● **What the exercise asks**
Output range, inclusive: from the line containing "case commitCurve => apply commitCurve" to the line containing "case setScanGeometry => apply". Restate those lines from the data below word for word and only those.
+++ Given data
/-! ## The obligations -/

/-- Settles O53: the state after reset field by field; release by the level of the pin; and while it is asserted the
split of the commands by `actsInReset`. -/
theorem hardwareResetSetsEveryBlock : Obligations.HardwareResetSetsEveryBlock := by
  intro s
  refine ⟨⟨_, exec_hardwareReset s, ?_⟩, ?_, ?_, ?_, ?_⟩
  · refine ⟨rfl, rfl, rfl, rfl, rfl, rfl, rfl, rfl, rfl, rfl, rfl, rfl, rfl, rfl, rfl, rfl, rfl, rfl, rfl, rfl, rfl,
      rfl, rfl, rfl, ?_, rfl, rfl, rfl, rfl, rfl, rfl, rfl, rfl, rfl⟩
    intro ch
    cases ch <;> exact ⟨rfl, rfl, rfl, rfl, rfl, rfl, rfl, rfl, rfl⟩
  · intro rate1 rate0 h
    rw [exec_resetRelease, if_pos h, rateOf_eq]
  · intro rate1 rate0 h
    rw [exec_resetRelease, if_neg (by simp [h])]
  · intro h c hreset hrelease hfilm htension hgate hend hinterlock hready
    refine exec_inReset h ?_
    cases c
    case hardwareReset => exact absurd rfl hreset
    case resetRelease => exact absurd rfl (hrelease _ _)
    case filmPresentChange => exact absurd rfl (hfilm _)
    case tensionOkChange => exact absurd rfl (htension _)
    case gateClosedChange => exact absurd rfl (hgate _)
    case endSensorChange => exact absurd rfl (hend _)
    case interlockChange => exact absurd rfl (hinterlock _)
    case laserReadyChange => exact absurd rfl (hready _)
    all_goals rfl
  · intro h level levels
    exact ⟨lineChange_inReset h _ _, lineChange_inReset h _ _, lineChange_inReset h _ _, lineChange_inReset h _ _,
      lineChange_inReset h _ _, lineChange_inReset h _ _⟩

/-- Settles O54: in the state after reset nothing is listed, nothing runs, and every trim is 4096. -/
theorem invariantsHoldAtReset : Obligations.InvariantsHoldAtReset := by
  refine ⟨?drive, ?trims, ?position, ?log, ?jobs, ?uses, ?planes, ?fills, Nat.zero_le _, ?queue, Memory.wf_reset⟩
  case drive =>
    exact ⟨fun h => (nomatch h), fun h => (nomatch h), fun h => (nomatch h), fun h => absurd rfl h, fun _ => rfl⟩
  case trims => intro ch; cases ch <;> decide
  case position => exact ⟨fun r h => (nomatch h), fun r h => (nomatch h)⟩
  case log => exact ⟨by decide, fun h => absurd rfl h, by decide, fun h => absurd rfl h⟩
  case jobs => exact ⟨by decide, List.nodup_nil⟩
  case uses =>
    have hplanes : ∀ k p, Table.get State.reset.planes k = some p → p.use = 0 := fun _ _ h => nomatch h
    have hcurves : ∀ n c, Table.get State.reset.curves n = some c → c.use = 0 := fun _ _ h => nomatch h
    exact .of_noJobs rfl hplanes hcurves Table.wf_nil Table.wf_nil
  case planes => exact ⟨.nil, fun e h => (nomatch h), fun e h => (nomatch h), Table.wf_nil⟩
  case fills =>
    have hnone : ∀ w, ¬ State.reset.writing w := fun w h => h.elim (fun h => nomatch h) (fun h => nomatch h)
    exact { write := fun w h => absurd h (hnone w), series := fun h => (nomatch h), exclusive := fun h => (nomatch h)
            one := fun w h => (nomatch h), reply := fun r m h => (nomatch h), fill := fun e h => (nomatch h)
            room := fun w h => absurd h (hnone w), sorted := Table.wf_nil }
  case queue => exact ⟨by decide, rfl, Nat.le_refl _, fun a h => (nomatch h)⟩

end Sys2Proof.Machine
end

section
/-! The wire coding of the host requests: every well-formed request is read back from the message it is sent as, that
message has the length its type asks for, and the link's examination follows the type-code table. -/

namespace Sys2Proof.Machine

section Readers

variable {rt : Byte}

/-! ## Each reader reads back the payload of its requests (R190) -/

theorem readHalf_bytes (mk : Half → Instr) (h : Half) : readHalf mk (halfBytes h) = some (mk h) := by
  simp [readHalf, halfBytes]

theorem readQueueJob_bytes (p : QueueJobItems) :
    readQueueJob rt (halfBytes p.tag ++ [p.kind, p.presence] ++ rgbHalfBytes p.selectors ++ [p.curveSet] ++
      rgbHalfBytes p.flash ++ [p.repeatCount, p.release]) = some (.queueJob rt p) := by
  simp [readQueueJob, halfBytes, rgbHalfBytes]

theorem readDefinePlane_bytes (sel base limit width : Half) :
    readDefinePlane rt (halfBytes sel ++ halfBytes base ++ halfBytes limit ++ halfBytes width) =
      some (.definePlane rt sel base limit width) := by
  simp [readDefinePlane, halfBytes]

theorem readLineData_bytes {sel line count : Half} {words : List Half} (h : words.length = count.toNat) :
    readLineData rt (halfBytes sel ++ halfBytes line ++ halfBytes count ++ words.flatMap halfBytes) =
      some (.lineData rt sel line count words) := by
  simp [readLineData, halfBytes, h]

theorem readCurveData_bytes {set channel : Byte} {first count : Half} {entries : List WireEntry}
    (h : entries.length = count.toNat) :
    readCurveData rt ([set, channel] ++ halfBytes first ++ halfBytes count ++ entries.flatMap entryBytes) =
      some (.curveData rt set channel first count entries) := by
  simp [readCurveData, halfBytes, h]

theorem readCorrections_bytes {count : Byte} {values : List Half} (h : values.length = count.toNat) :
    readCorrections rt ([count] ++ values.flatMap halfBytes) = some (.loadFacetCorrections rt count values) := by
  simp [readCorrections, h]

theorem readStartRun_bytes (mode : Byte) (leadIn : Half) :
    readStartRun rt ([mode] ++ halfBytes leadIn) = some (.startRun rt mode leadIn) := by
  simp [readStartRun, halfBytes]

theorem readOpenReel_bytes (p : OpenReelItems) :
    readOpenReel rt (halfBytes p.capacity ++ halfBytes p.start ++ [p.perforations] ++ halfBytes p.lines ++
      halfBytes p.width ++ halfBytes p.offset) = some (.openReel rt p) := by
  simp [readOpenReel, halfBytes]

theorem readTransportTiming_bytes (timeout : Half) (settle : Byte) :
    readTransportTiming rt (halfBytes timeout ++ [settle]) = some (.setTransportTiming rt timeout settle) := by
  simp [readTransportTiming, halfBytes]

theorem readGeometry_bytes (p : GeometryItems) :
    readGeometry rt ([p.facets] ++ quadBytes p.period ++ halfBytes p.pixelPeriod ++ halfBytes p.tolerance ++
      [p.missLimit, p.revolutions]) = some (.setScanGeometry rt p) := by
  simp [readGeometry, halfBytes, quadBytes]

theorem readPowerTargets_bytes (p : PowerItems) :
    readPowerTargets rt
      (halfBytes p.channels.red.target ++ halfBytes p.channels.red.soft ++ halfBytes p.channels.red.hard ++
      halfBytes p.channels.green.target ++ halfBytes p.channels.green.soft ++ halfBytes p.channels.green.hard ++
      halfBytes p.channels.blue.target ++ halfBytes p.channels.blue.soft ++ halfBytes p.channels.blue.hard ++
      [p.hardCount] ++ halfBytes p.osr) = some (.setPowerTargets rt p) := by
  simp [readPowerTargets, halfBytes]

/-! ## Messages -/

variable {i : Instr} {m : Message}

/-- R190: a well-formed request is read back from its message. -/
theorem decode_encode (hw : i.wellFormed = true) (h : i.encode = some m) : m.decode = some i := by
  cases i
  case lineData =>
    cases h
    simp only [Instr.wellFormed, Bool.and_eq_true, decide_eq_true_eq] at hw
    exact readLineData_bytes hw.1
  case curveData =>
    cases h
    simp only [Instr.wellFormed, Bool.and_eq_true, decide_eq_true_eq] at hw
    exact readCurveData_bytes hw.1
  case loadFacetCorrections =>
    cases h
    exact readCorrections_bytes (of_decide_eq_true hw)
  case queueJob => cases h; exact readQueueJob_bytes _
  case definePlane => cases h; exact readDefinePlane_bytes _ _ _ _
  case startRun => cases h; exact readStartRun_bytes _ _
  case openReel => cases h; exact readOpenReel_bytes _
  case setTransportTiming => cases h; exact readTransportTiming_bytes _ _
  case setScanGeometry => cases h; exact readGeometry_bytes _
  case setPowerTargets => cases h; exact readPowerTargets_bytes _
  case cancelJob | queryJob | undefinePlane | rewindPlane | queryPlane | resumeRun =>
    cases h; exact readHalf_bytes _ _
  case beginCurve | commitCurve | discardCurve | queryCurve | setDriveOptions | stopRun | registerGate |
      advanceFrames | enableLasers | disableLasers | takeSpoilEntries | setNotices | pauseRun | closeReel |
      clearTransport | calibrateScan | readMonitor | getStatus | softReset =>
    cases h; rfl
  all_goals cases h

open Laws.Requests in
/-- R181: the message of a well-formed request has the length its type asks for. -/
theorem encode_length (i : Instr) : Statement i := by
  cases i
  case queueJob => apply queueJob
  case cancelJob => apply cancelJob
  case queryJob => apply queryJob
  case definePlane => apply definePlane
  case undefinePlane => apply undefinePlane
  case rewindPlane => apply rewindPlane
  case lineData => apply lineData
  case queryPlane => apply queryPlane
  case beginCurve => apply beginCurve
  case curveData => apply curveData
  case commitCurve => apply commitCurve
  case discardCurve => apply discardCurve
  case queryCurve => apply queryCurve
  case setDriveOptions => apply setDriveOptions
  case startRun => apply startRun
  case stopRun => apply stopRun
  case pauseRun => apply pauseRun
  case resumeRun => apply resumeRun
  case openReel => apply openReel
  case closeReel => apply closeReel
  case registerGate => apply registerGate
  case advanceFrames => apply advanceFrames
  case clearTransport => apply clearTransport
  case setTransportTiming => apply setTransportTiming
  case setScanGeometry => apply setScanGeometry
  case loadFacetCorrections => apply loadFacetCorrections
  case calibrateScan => apply calibrateScan
  case enableLasers => apply enableLasers
  case disableLasers => apply disableLasers
  case setPowerTargets => apply setPowerTargets
  case readMonitor => apply readMonitor
  case takeSpoilEntries => apply takeSpoilEntries
  case getStatus => apply getStatus
  case setNotices => apply setNotices
  case softReset => apply softReset
  all_goals exact noMessage rfl

/-- R181: the message of a well-formed request passes the link's examination. -/
theorem examineMessage_encode (hw : i.wellFormed = true) (h : i.encode = some m) : examineMessage m = .handed := by
  rw [examineMessage, (encode_length i hw m h).1]
  exact if_pos rfl

end Readers

/-! ## The obligation -/

/-- Settles O49: a case for each request, by the reader of its payload. -/
theorem requestsAreReadBack : Obligations.RequestsAreReadBack :=
  fun _ _ hw h => decode_encode hw h

end Sys2Proof.Machine
end

section
/-! The receiving side of the link: the examination of a request by the type-code table, the reception of a frame byte
by byte, the places of the receive buffer, and how a request command reaches its block. -/

namespace Sys2Proof.Machine

section Examination

variable {m : Message} {n : Nat}

/-! ## The type-code table (R181, R190) -/

/-- R190: the request types of fixed length, each with the length of its payload. -/
def fixedLengths : List (Nat × Nat) :=
  [(0x01, 19), (0x02, 2), (0x03, 2), (0x08, 8), (0x09, 2), (0x0A, 2), (0x0C, 2), (0x10, 1), (0x12, 1), (0x13, 1),
   (0x14, 1), (0x15, 1), (0x18, 3), (0x19, 1), (0x1A, 0), (0x1B, 2), (0x20, 11), (0x21, 0), (0x22, 1), (0x23, 1),
   (0x24, 0), (0x25, 3), (0x28, 11), (0x2A, 0), (0x30, 1), (0x31, 1), (0x32, 21), (0x33, 0), (0x38, 1), (0x3C, 0),
   (0x3D, 1), (0x3E, 0)]

theorem expectedLength_fixed (h : (m.type.toNat, n) ∈ fixedLengths) : expectedLength m = some n := by
  unfold expectedLength
  split <;> simp_all [fixedLengths]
++++++
● **Answer space**
  case commitCurve => apply commitCurve
  case discardCurve => apply discardCurve
  case queryCurve => apply queryCurve
  case setDriveOptions => apply setDriveOptions
  case startRun => apply startRun
  case stopRun => apply stopRun
  case pauseRun => apply pauseRun
  case resumeRun => apply resumeRun
  case openReel => apply openReel
  case closeReel => apply closeReel
  case registerGate => apply registerGate
  case advanceFrames => apply advanceFrames
  case clearTransport => apply clearTransport
  case setTransportTiming => apply setTransportTiming
  case setScanGeometry => apply setScanGeometry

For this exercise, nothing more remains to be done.